Publié le 12/05/2017 à 23:28 par thermometre Tags : vie moi monde roman enfants femme nature fille sourire jeux merci amis mort dieu jeune pensées sur

 

Intriguée, je me suis levée pour regarder par la fenêtre. J’aperçus alors cette fille. Elle devait à peine avoir 12ans…Elle ne m'était pas familière, certes, mais son regard innocent m’a directement interpelée. Je la contemplais quelques instants. Ses cheveux à moitié tressés, son visage pâle, son sourire forcé, son pagne mal noué, son corps visiblement négligé, sa démarche mal assurée, tout dans son allure donnait une impression de tristesse et d’abandon. Quelques minutes plus tard elle s’arrêta net devant la fenêtre de mon balcon, un peu comme si elle était perdue. Elle paraissait hésitante. Pendant un instant, son regard triste balaya toute la rue et, soudain, il se posa sur moi. Et comme si la Nature, le Destin ou Dieu nous avaient appelées l’une et l’autre, dans ce lieu, à cet instant, ses yeux trouvèrent les miens et s’y attachèrent avec force. Son regard était noir, dépourvu de toute émotion. On aurait dit qu’elle était à bout de souffle, qu’elle n’avait plus l’envie de vivre. Et pourtant, elle s’accrochait silencieusement à moi et je ne pouvais la quitter des yeux, même pour une seconde. Je lisais dans son regard un appel désespéré à l’aide, un silencieux « Au secours ! ». Je ressentis un mélange de curiosité et de pitié. Le regard direct, amer et franc de cette petite fille, que je décidai, je ne sais pourquoi, d’appeler Sakinatou, me captivait et me pétrifiait en même temps. Je me demandais en mon for intérieur pourquoi elle me paraissait si étrange ? 
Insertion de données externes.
/-- The transport state after a frame has left (R253, R256): its sequence number is used, its record kept, and a PDU of several segments goes on;
a frame sent again keeps the record it has. -/
def afterSend (k : BitVec 16) (f : TxFrame) (s : State) : State :=
  let last := freeField f.desc 40 1 = 1
  modConn k.toNat (fun x =>
    if !x.isOpen || !keepsRecord f || f.again then x
    else { x with unack := x.unack ++ [recordOf x f], seqNo := x.seqNo + BitVec.ofNat 32 (seqLen x f)
                  txSeq := if x.tls && f.src.isNone && f.kind = 1 && last then x.txSeq + 1 else x.txSeq
                  pdu := if f.kind = 1 then (if last then [] else x.pdu ++ pushedBytes f) else x.pdu }) s

/-- The entries that a frame takes of the queue to its port, where a spindle has not pushed it (R21, R158). -/
def frameUnits (f : TxFrame) : Nat := if f.pushed then 0 else max 1 (max f.units.length ((f.raw.length + 31) / 32))

/-- A PTP event message has left (R261, R267): NET_TXTS. -/
def noteSent (path : Nat) (f : TxFrame) (s : State) : State :=
  match f.ptp with
  | none => s
  | some i =>
    let s := passTime s
    modPort (path / 4) (fun x => { x with txts := ptpTime s, txtsId := (BitVec.ofNat 2 (path % 4) ++ i), txtsWait := true }) s

/-- A frame goes out on a sub-port with link (R253, R266): its bytes on the wire. -/
def putOnWire (path : Nat) (f : TxFrame) (seq : BitVec 32) (s : State) : State :=
  let (w, s) := wireBytes f seq (netCount (path / 4) (path % 4) 1 1 s)
  let s := modXpt (fun u => { u with wire := mset [] path (w.getD []) u.wire }) s
  match w, f.conn with
  | some _, some c => markSent c f s
  | _, _ => s

/-- FRAME_TRANSMIT (R21, R57, R226, R245, R253, R255, R256, R261, R266): the oldest frame of a transmit path whose class holds the path's transmit slot
leaves, in the order of the SCMDs, with its headers, digests and checks; without link it is counted as discarded and treated as lost, and so is
one that the peer's window does not take. A full queue to the port does not accept it. A PTP event message sets NET_TXTS. -/
def execFrameTransmit (path : BitVec 5) (s : State) : Out :=
  match s.xpt.tx.find? (fun f => f.path = path && frameSlot s f) with
  | none => .next s
  | some f =>
    let p := path.toNat / 4
    let k := path.toNat % 4
    let fits := match f.conn with | some c => windowTakes s c f | none => true
    let seq := if f.again then f.seq else match f.conn with | some c => (connOf s c.toNat).seqNo | none => 0
    match pushRun 2 p ((frameGrant s f).elim 0 (·.entry)) 0 (frameUnits f) s with
    | (false, s) => .next s
    | (true, s) =>
    let s := modXpt (fun u => { u with tx := u.tx.erase f }) s
    let s := if !fits then s
      else if bit (portOf s p).up k then noteSent path.toNat f (putOnWire path.toNat f seq s)
      else netCount p k 5 1 s
    match f.conn with
    | none => .next s
    | some c => .next (afterSend c f s)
De ma fenêtre, Je constatais que, à l’autre bout de la rue, tout le monde la fuyait. Des jeunes de son âge, une dizaine de garçons et de filles, la huaient en la traitant de "BH", terme utilise dans la localité pour dire Boko Haram.
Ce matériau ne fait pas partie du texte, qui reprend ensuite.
-- ==== Sys2Proof/Machine/Dma.lean ====
section
/-! DEFINITION. How a DMA descriptor's data moves (R532, R534, R536, R487), and 32-bit writes of control space by a
supervisor (R11, R13, R29), which start the channels. -/

namespace Sys2Proof.Machine

/-! ## Pieces (R532, R534) -/

/-- The bytes of the piece that begins at byte `off`: one word to or from a fixed side that does not fill units, else as
far as the destination's unit goes. -/
def pieceLen (d : DmaDesc) (off : Nat) : Nat :=
  if dmaFlag d 4 || (dmaFlag d 3 && d.dst.toNat % 4 ≠ 0) then 4
  else min (32 - (d.dst.toNat + off) % 32) (d.len.toNat - off)

/-- The pieces of a descriptor upward, as (first byte, bytes); the fuel is the length. -/
def piecesUp (d : DmaDesc) : Nat → Nat → List (Nat × Nat)
  | 0, _ => []
  | f + 1, off => if d.len.toNat ≤ off then [] else (off, pieceLen d off) :: piecesUp d f (off + pieceLen d off)

/-- The ranges overlap and the destination starts above the source (R534). -/
def copiesDown (d : DmaDesc) : Bool :=
  !dmaFlag d 2 && !dmaFlag d 3 && !dmaFlag d 4 && decide (d.src.toNat < d.dst.toNat) &&
    decide (d.dst.toNat < d.src.toNat + d.len.toNat)

/-- The pieces in the order they move. DEDUCED, log entry 89. -/
def dmaPieces (d : DmaDesc) : List (Nat × Nat) :=
  let l := piecesUp d d.len.toNat 0
  if copiesDown d then l.reverse else l

/-- Cut a range at a unit boundary. -/
def cutUnits (a n : Nat) : List (Nat × Nat) :=
  if a % 32 + n ≤ 32 then [(a, n)] else [(a, 32 - a % 32), (a + (32 - a % 32), n - (32 - a % 32))]

/-! ## Progress -/

/-- A transfer under way: bytes written, whether it has stopped, and the state. -/
structure Moving where
  done : Nat
  stopped_ : Bool
  st   : State

/-- What the reads of one piece have found: bytes (by offset from the piece's first), poison, and the stop. -/
structure Gather where
  bytes  : List (Nat × BitVec 8)
  poison : Bool
  stopped_   : Bool
  st     : State

/-- Halt a transfer. -/
def haltAt (n cause : BitVec 4) (a : Nat) (k : Need) (d : DmaDesc) (done : Nat) (s : State) : State :=
  dmaHalt n cause a k (d.len.toNat - done) s

/-- Read one part of a piece, within a unit. -/
def gatherMem (n : BitVec 4) (d : DmaDesc) (done base : Nat) (g : Gather) (r : Nat × Nat) : Gather :=
  if g.stopped_ then g
  else
    match dmaBar g.st n r.1 r.2 .read false with
    | some c => { g with stopped_ := true, st := haltAt n c r.1 .read d done g.st }
    | none =>
      let bs := portBytes g.st r.1 r.2
      let (p, s) := readPoison r.1 r.2 g.st
      { bytes := g.bytes ++ (List.range r.2).map (fun k => (r.1 - base + k, bs.getD k 0)), poison := g.poison || p, stopped_ := false,
        st := s }

/-- Read a fixed source once, as the word at byte `off` of a piece. -/
def gatherFixed (n : BitVec 4) (d : DmaDesc) (done : Nat) (g : Gather) (off : Nat) : Gather :=
  let a := d.src.toNat
  if g.stopped_ then g
  else
    match dmaBar g.st n a 4 .read true with
    | some c => { g with stopped_ := true, st := haltAt n c a .read d done g.st }
    | none =>
      let put := fun (w : List (BitVec 8)) => (List.range 4).map (fun k => (off + k, w.getD k 0))
      match placeOf g.st a with
      | .control =>
        let (v, s) := regRead (a - ctlBase) g.st
        { g with bytes := g.bytes ++ put (leBytes 4 v.toNat), st := s }
      | _ =>
        let w := portBytes g.st a 4
        let (p, s) := readPoison a 4 g.st
        { g with bytes := g.bytes ++ put w, poison := g.poison || p, st := s }

/-- Read what a piece carries. -/
def gather (n : BitVec 4) (d : DmaDesc) (done off len : Nat) (s : State) : Gather :=
  let g : Gather := { bytes := [], poison := false, stopped_ := false, st := s }
  if dmaFlag d 2 then
    { g with bytes := (List.range len).map (fun k => (k, (d.src >>> (8 * ((off + k) % 8))).setWidth 8)) }
  else if dmaFlag d 3 then ((List.range (len / 4)).map (4 * ·)).foldl (gatherFixed n d done) g
  else
    let parts := cutUnits (d.src.toNat + off) len
    (if copiesDown d then parts.reverse else parts).foldl (gatherMem n d done (d.src.toNat + off)) g

/-- The byte a gathering found at an offset of its piece. -/
def gathered (l : List (Nat × BitVec 8)) (k : Nat) : BitVec 8 := mget 0 l k

/-- Write a piece to a fixed destination (R532, R536 cause 3). -/
def putFixed (n : BitVec 4) (d : DmaDesc) (m : Moving) (g : Gather) : Moving :=
  let a := d.dst.toNat
  if g.poison then { m with stopped_ := true, st := haltAt n 3 d.src.toNat .read d m.done g.st }
  else
    match dmaBar g.st n a 4 .write true with
    | some c => { m with stopped_ := true, st := haltAt n c a .write d m.done g.st }
    | none =>
      let bs := (List.range 4).map (gathered g.bytes)
      match placeOf g.st a with
      | .control => { done := m.done + 4, stopped_ := false, st := regWrite0 (a - ctlBase) (w32 (leNat bs)) g.st }
      | _ => { done := m.done + 4, stopped_ := false, st := busWrite none a bs g.st }

/-- Write one part of a piece within a unit of SRAM or DRAM: poison goes with it (R487). -/
def putPart (n : BitVec 4) (d : DmaDesc) (base : Nat) (g : Gather) (m : Moving) (r : Nat × Nat) : Moving :=
  if m.stopped_ then m
  else
    match dmaBar m.st n r.1 r.2 .write false with
    | some c => { m with stopped_ := true, st := haltAt n c r.1 .write d m.done m.st }
    | none =>
      let s := busWrite none r.1 ((List.range r.2).map (fun k => gathered g.bytes (r.1 - base + k))) m.st
      { done := m.done + r.2, stopped_ := false, st := if g.poison then setPoison (r.1 / 32) true s else s }

/-- The channel still runs this descriptor: a write it made may have reset the device. -/
def stillRuns (n : BitVec 4) (d : DmaDesc) (s : State) : Bool :=
  (dmaOf s n.toNat).state = 1 && decide ((dmaOf s n.toNat).run = some d)

/-- Move one piece. -/
def movePiece (n : BitVec 4) (d : DmaDesc) (m : Moving) (p : Nat × Nat) : Moving :=
  if m.stopped_ || !stillRuns n d m.st then { m with stopped_ := true }
  else
    let g := gather n d m.done p.1 p.2 m.st
    if g.stopped_ then { m with stopped_ := true, st := g.st }
    else if dmaFlag d 4 then putFixed n d m g
    else
      let parts := cutUnits (d.dst.toNat + p.1) p.2
      (if copiesDown d then parts.reverse else parts).foldl (putPart n d (d.dst.toNat + p.1) g) { m with st := g.st }

/-- Move the data of the descriptor a channel has taken, unless it has moved (R534, R536). DEDUCED, log entry 89. -/
def dmaMove (n : BitVec 4) (s : State) : State :=
  match (dmaOf s n.toNat).run with
  | none => s
  | some d =>
    if (dmaOf s n.toNat).moved then s
    else
      let m := (dmaPieces d).foldl (movePiece n d) { done := 0, stopped_ := false, st := s }
      if m.stopped_ then m.st else modDma n.toNat (fun c => { c with moved := true }) m.st

/-! ## Writes of control space -/

/-- The channel that a write of control space may start: the one whose DMA_CTL it is. -/
def startsChannel (o : Nat) : Option (BitVec 4) :=
  if 0x40000 ≤ o ∧ o < 0x41000 ∧ o % 0x100 = 0 then some (BitVec.ofNat 4 ((o - 0x40000) / 0x100)) else none

/-- A write of the register at an offset, with the data of a DMA channel it starts. -/
def regWrite (o : Nat) (v : BitVec 32) (s : State) : State :=
  match startsChannel o with
  | some n => dmaMove n (regWrite0 o v s)
  | none => regWrite0 o v s

/-- A 32-bit write of control space by a supervisor; none for a bus fault (R11, R29). -/
def ctlWrite (a : Nat) (v : BitVec 32) (s : State) : Option State :=
  match placeOf s a with
  | .control => if a % 4 = 0 then some (regWrite (a - ctlBase) v s) else none
  | _ => none

/-- What a control-register write command answers. -/
def answerWrite (r : Option State) (s : State) : State :=
  match r with
  | some s' => { s' with bus := { data := 0, fault := false } }
  | none => { s with bus := { data := 0, fault := true } }

/-! ## DMA rows -/

/-- DMA_GO (R534–R538): a write of DMA_CTL with GO and the CHAIN bit given. -/
def execDmaGo (n : BitVec 4) (chain : Bool) (s : State) : Out :=
  .next (dmaMove n (dmaGo n (modDma n.toNat (fun c => { c with chained := chain }) s)))

/-- DMA_CANCEL (R537). -/
def execDmaCancel (n : BitVec 4) (s : State) : Out := .next (dmaCancel n s)

/-- DMA_DESCRIPTOR_COMPLETE (R533, R535): the writes of the descriptor are visible; what its Status, count and pulse say
follows, and the data of a next descriptor moves. -/
def execDmaDescriptorComplete (n : BitVec 4) (s : State) : Out :=
  let s := dmaMove n s
  match (dmaOf s n.toNat).run with
  | none => .next s
  | some d => if (dmaOf s n.toNat).state = 1 then .next (dmaMove n (dmaEnd n d s)) else .next s

/-- DMA_ERROR_CLEAR (R538): a write of 1 to DMA_STAT.ERR. -/
def execDmaErrorClear (n : BitVec 4) (s : State) : Out := .next (dmaErrClear n s)

end Sys2Proof.Machine
end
Perturbée par la réaction et les paroles hostiles de ses enfants, j'entrepris un brin de causette avec mon voisin qui lui aussi était sorti sur son balcon et qui observait la scène. Je lui demandai pourquoi tous ces enfants réagissaient de la sorte avec cette pauvre petite. Il m’expliqua qu'en fait  cette petite fille était une « rescapée de Boko Haram ». Elle avait été enlevée par des membres de la secte et, soit elle s’était échappée, soit on l’avait libérée. Je compris alors l’étrange fascination qu’elle exerçait sur moi depuis que nos regards s’étaient croisés. Son calme, son indifférence, me bouleversèrent encore plus. Je tentai de me mettre à sa place, de m’imaginer dans la peau de cette fille. Même si c’était impossible, j’aurais voulu ressentir les épreuves qu’elle avait subies, les moments terribles qu’elle avait vécus. J’aurais voulu en une seconde, par je ne sais quelle magie  vivre ces moments terribles, ces moments atroces.
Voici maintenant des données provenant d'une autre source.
/-- A use of a key allows an FN (R428). -/
def useAllows (use : BitVec 4) (fn : Nat) : Bool := fn = 0 || use = 1

/-- A CIN descriptor: checks 1 and 2 of R437. -/
def cinOk (s : State) (g : Grant) (fn : Nat) (u : BitVec 256) : Bool :=
  let k := ubytes u 0 2
  let n := ubytes u 2 2
  decide (fn ≤ 1) && decide (k < 16384) && decide (1 ≤ n ∧ n ≤ 2048) && uzero u 4 28 &&
    ((keyOf s k).use = 0 || useAllows (keyOf s k).use fn) && keyInRange s g.slot.owner k

/-- The descriptor opens on the lane with the key active now (R431). -/
def cinOpen (n : Nat) (g : Grant) (fn : Nat) (u : BitVec 256) (s : State) : State :=
  let k := ubytes u 0 2
  let l := grantRes g
  let num := (lane s l).descs
  let s := modLane l (fun x => { x with descs := x.descs + 1 }) s
  let d : OpenDesc := { left := ubytes u 2 2, addr := k, key := (keyOf s k).key, enc := decide (fn = 0), since := s.reel.core
                        desc := u, fn := num, lane := l, entry := g.entry }
  modSpn n (fun x => { x with cin := some d }) s

/-- A DCMD descriptor (R122, R160). -/
def dcmdOk (s : State) (g : Grant) (fn : Nat) (u : BitVec 256) : Bool :=
  let a := ubytes u 0 8
  let n := ubytes u 8 2
  let base := 0x1000000000 + grantRes g / 16 * 0x600000000
  decide (fn ≤ 1) && a % 32 = 0 && decide (1 ≤ n ∧ n ≤ 1024) && uzero u 10 22 && decide (base ≤ a ∧ a + 32 * n ≤ base + 0x600000000) &&
    dramInRange s g.slot.owner a (32 * n)

/-- Units DIN holds or still owes room for: what earlier reads still owe counts against its 1,024 units (R157). DESIGN CHOICE, log entry 26. -/
def dinLoad (x : Spindle) : Nat := x.din.length + (x.dreads.map (fun r => r.left)).sum

/-- The opcodes of the RoCEv2 packets a device sends (R236): SEND Only, SEND Only with Invalidate, RDMA WRITE First to Only, RDMA
READ Request, Acknowledge, CNP. PRESUMED, log entry 30. -/
def bthSent : List Nat := [0x04, 0x17, 0x06, 0x07, 0x08, 0x0A, 0x0C, 0x11, 0x81]

/-- The packets that carry an RETH. -/
def bthReth : List Nat := [0x06, 0x0A, 0x0C]

/-- A TXF descriptor (R252): its payload is at most the MTU less headers. -/
def txfOk (s : State) (g : Grant) (fn : Nat) (u : BitVec 256) : Bool :=
  let c := ubytes u 0 2
  let len := ubytes u 2 2
  let op := ubytes u 4 1
  let fl := ubytes u 5 1
  let hd := ubytes u 6 1
  let dig := fl / 4 % 4 ≠ 0
  let all := decide (fl < 16) && uzero u 7 1 && uzero u 24 8
  all && (if fn = 0 then
      !dig && hd = 0 && bthSent.contains op && (bthReth.contains op || uzero u 8 16) && decide (len ≤ (connOf s c).mtu)
    else if fn = 1 then
      op = 0 && (if dig then decide (8 ≤ hd ∧ hd ≤ 128) else hd = 0) && uzero u 8 12 && uzero u 22 2 && decide (len ≤ payloadRoom (connOf s c))
    else if fn = 2 then g.slot.owner = 0 && c = 0xFFFF && op = 0 && !dig && hd = 0 && uzero u 8 16 && decide (len ≤ deviceRoom s (grantRes g))
    else false)

/-- A port takes a descriptor only after the previous one owes nothing (R121). -/
def cmdOpen (x : Spindle) (port fn : Nat) : Bool :=
  if port = 8 then fn = 1 && x.dout.isSome else if port = 5 then x.pout.isSome else if port = 6 then x.cin.isSome else x.txf.isSome

/-- A descriptor meets its port's rules under a grant. -/
def cmdOk (s : State) (g : Grant) (port fn : Nat) (u : BitVec 256) : Bool :=
  if port = 5 then poutOk fn u
  else if port = 6 then cinOk s g fn u
  else if port = 8 then dcmdOk s g fn u
  else txfOk s g fn u

/-- What bars a descriptor: cause 7 (R121). -/
def cmdBar (s : State) (n port fn : Nat) (u : BitVec 256) : Option Cause :=
  if port = 2 then (if postOk s (postDesc (issueOwner s n) fn u) u then none else some badDesc)
  else if port = 3 then (if lockOk s (issueOwner s n) fn u then none else some badDesc)
  else match portGrant s n port with
    | none => none
    | some g => if cmdOk s g port fn u && !cmdOpen (spn s n) port fn then none else some badDesc

/-- A DCMD read or write under its grant (R119, R122, R155). A read that DIN has no room for, with what earlier ones owe, is a slot violation of the
spindle (R157): DESIGN CHOICE, log entry 26. A request that reaches the stack outside its slot is not performed (R171). -/
def dcmdOp (n : Nat) (g : Grant) (fn : Nat) (u : BitVec 256) (s : State) : Bool × State :=
  let a := ubytes u 0 8
  let k := ubytes u 8 2
  if fn = 0 then
    if 1024 < dinLoad (spn s n) + k then (false, spnViolation n s)
    else if g.late then (true, s)
    else
      let s := activateSpan a (32 * k) s
      (true, modSpn n (fun x => { x with
        dreads := x.dreads ++ [{ addr := a, left := k, port := grantRes g, due := s.reel.core + 160,
                                     at_ := s.reel.core }] }) s)
  else
    let s := activateSpan a (32 * k) s
    (true, modSpn n (fun x => { x with
      dout := some { left := k, addr := a, since := s.reel.core, desc := u, lane := grantRes g, entry := g.entry, enc := !g.late } }) s)

/-- A TXF descriptor under its grant: one of no payload is a frame at once (R252). -/
def txfOp (n : Nat) (g : Grant) (fn : Nat) (u : BitVec 256) (s : State) : State :=
  let d : OpenDesc := { left := (ubytes u 2 2 + 31) / 32, desc := u, fn := fn, lane := grantRes g, entry := g.entry,
                        since := s.reel.core, enc := !g.late }
  if d.left = 0 then frameSent d [] s else modSpn n (fun x => { x with txf := some d }) s

/-- A descriptor of CIN under its grant: accepted, or refused by check 3 of R437. `bad`: the key slot's stored key is found
uncorrectable (R454). -/
def cinOp (n : Nat) (g : Grant) (fn : Nat) (u : BitVec 256) (bad : Bool) (s : State) : Bool × State :=
  let k := ubytes u 0 2
  let s := if bad && !(keyOf s k).failed && (keyOf s k).use ≠ 0 then keySlotFail k s else s
  match keyRefusal (keyOf s k) with
  | some r => (false, cinRefused k r s)
  | none => (true, cinOpen n g fn u s)

/-- The crossing queue behind a granted push port under a grant, and its channel, port or stack (R158). -/
def grantQueue (port : Nat) (g : Grant) : Nat × Nat :=
  if port = 5 then (0, grantRes g) else if port = 11 then (2, grantRes g / 4) else (3, grantRes g / 16)

/-- A POUT descriptor under its grant. -/
def poutOp (n : Nat) (g : Grant) (u : BitVec 256) (s : State) : State :=
  let d : OpenDesc := { left := 521, desc := u, lane := grantRes g, entry := g.entry, since := s.reel.core }
  modSpn n (fun x => { x with pout := some d }) s

/-- A descriptor reaches its port: whether it is accepted. Those of POUT, DCMD and TXF cross to their agents, one entry each (R119, R158). -/
def cmdPort (n port fn : Nat) (u : BitVec 256) (mem : Ecc) (s : State) : Bool × State :=
  let x := spn s n
  if port = 2 then
    if x.post < 64 then
      (true, postOp (postDesc (issueOwner s n) fn u) (modSpn n (fun x => { x with post := x.post + 1 }) s))
    else (false, s)
  else if port = 3 then
    if x.lockReq < 16 then
      (true, lockOp n (issueOwner s n) fn u (modSpn n (fun x => { x with lockReq := x.lockReq + 1 }) s))
    else (false, s)
  else match portGrant s n port with
    | none => (false, spnViolation n s)
    | some g =>
      let s := bindGrant g n s
      if port = 6 then cinOp n g fn u (mem = Ecc.uncorrectable) s
      else through (grantQueue port g) g.entry (fun s =>
        if port = 5 then (true, poutOp n g u s) else if port = 8 then dcmdOp n g fn u s else (true, txfOp n g fn u s)) s

/-! ## The instructions -/

/-- Ports an operation is listed for (R117). -/
def pushPorts : List Nat := [1, 5, 6, 10, 11, 12]
/-- Ports that SPOP is listed for. -/
def popPorts : List Nat := [0, 3, 4, 7, 9]
/-- Ports that SCMD is listed for. -/
def cmdPorts : List Nat := [2, 3, 5, 6, 8, 11]

/-- SPUSH. -/
def actSpush (v port : BitVec 4) (pq : BitVec 3) : Act :=
  { slots := [1, 3]
    check := fun c s => match c.eng with
      | .core _ => some illegal
      | .spindle n => if pushPorts.contains port.toNat then pushBar s n.toNat port.toNat (rdV c v) else some illegal
    run := fun c s => match c.eng with
      | .core _ => s
      | .spindle n =>
        let (ok, s) := pushPort n.toNat port.toNat (rdV c v) s
        putP c pq ok 1 s }

/-- SPOP: V and PQ are 0 where no unit was taken. -/
def actSpop (v port : BitVec 4) (pq : BitVec 3) : Act :=
  { slots := [1, 3]
    check := fun c _ => match c.eng with
      | .core _ => some illegal
      | .spindle _ => if popPorts.contains port.toNat then none else some illegal
    run := fun c s => match c.eng with
      | .core _ => s
      | .spindle n =>
        let (u, s) := popPort n.toNat port.toNat s
        putP c pq u.isSome 2 (putV c v (u.getD 0) 2 s) }

/-- SCMD. -/
def actScmd (v port : BitVec 4) (pq : BitVec 3) (fn : BitVec 4) : Act :=
  { slots := [1, 3]
    check := fun c s => match c.eng with
      | .core _ => some illegal
      | .spindle n => if cmdPorts.contains port.toNat then cmdBar s n.toNat port.toNat fn.toNat (rdV c v) else some illegal
    run := fun c s => match c.eng with
      | .core _ => s
      | .spindle n =>
        let (ok, s) := cmdPort n.toNat port.toNat fn.toNat (rdV c v) c.mem s
        putP c pq ok 1 s }

/-- The units of a spindle's reads that are ready, in the order they are popped: those of a read behind one that is not done are not. -/
def readyDin (core : Nat) : List DinRead → Nat
  | [] => 0
  | r :: rest =>
    let k := min r.left (core + 1 - r.due)
    if k < r.left then k else k + readyDin core rest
Comme elle avait dû se sentir délaissée, abandonnée, des jours entiers et des nuits entières entre les mains de ces terroristes, ces hommes sans foi ni loi. Cette fille, elle ne demandait qu’à vivre comme les autres enfants de son âge. Elle voulait être proche de ses parents, de ses frères, de ses sœurs, et aussi de ses amis. Elle ne voulait que recevoir l’amour et l’affection familiale. Elle voulait juste courir dans tous les sens, et jouer avec ses camarades aux jeux de cache-cache, et aussi, et surtout, Sakinatou souhaitait aller à l’école pour y apprendre ce qui lui permettrait d’être une jeune femme libre de choisir son avenir. Pourtant durant des mois, peut-être des années,  elle a été de force éloignée des siens, des personnes qu’elle aimait. Elle a été tenue en captivité par des hommes qu’elle ne connaissait pas auparavant. Elle a été brutalement arrachée du domicile familial pour se retrouver dans un endroit totalement inconnu et sauvage. 

A-t-elle été violée, battue, affamée ? Quels mauvais traitements lui ont-ils fait subir ? Ou alors, paradoxalement,  peut-être ont-ils pris soin d’elle ? J'en doutais.  

Puis d’autres questions me vinrent à l’esprit. Comment avait elle réussit l’exploit d’être libre aujourd’hui ? S’était-elle échappée ? Avait-t-elle couru des nuits entières, arpentant des sentiers dangereux, traversant la forêt et la brousse, à la merci des bêtes sauvages et surtout de ces hommes cruels lancés à ses trousses et cherchant à la rattraper. Si par le plus grand des malheurs ils parvenaient à la retrouver, ce serait pour la couvrir d’injures et lui faire subir des tortures atroces et tous les supplices imaginables jusqu’à ce que mort s’en suive.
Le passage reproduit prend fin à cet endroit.